■ DATA UNDER STUDY
-- ==== Sys2Proof/Machine/Sys.lean ====
section
/-! DEFINITION. The system commands (R150 to R152). -/

namespace Sys2Proof.Machine

/-- SYS.NOP (R150). -/
def execSysNop (s : State) : Host.Outcome State Fault Refusal :=
  .next (s.whenRunning (s.respond 0))

/-- SYS.RDCR cr (R151): executed in the FAULTED state too when the register exists (R170). -/
def execSysRdcr (idx : Nat) (s : State) : Host.Outcome State Fault Refusal :=
  .next (if controlIndexLegal idx then s.respond (s.control idx) else s.whenRunning (s.raise .operand))

/-- SYS.RST (R152): executed in both states. -/
def execSysRst (s : State) : Host.Outcome State Fault Refusal :=
  .next (s.resetBlock.respond 0)

end Sys2Proof.Machine
end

■ GOAL OF THE EXERCISE
Only the lines containing the word "Refusal" should be returned from the data above.

■ PROBLEM SOLUTION
def execSysNop (s : State) : Host.Outcome State Fault Refusal :=
def execSysRdcr (idx : Nat) (s : State) : Host.Outcome State Fault Refusal :=
def execSysRst (s : State) : Host.Outcome State Fault Refusal :=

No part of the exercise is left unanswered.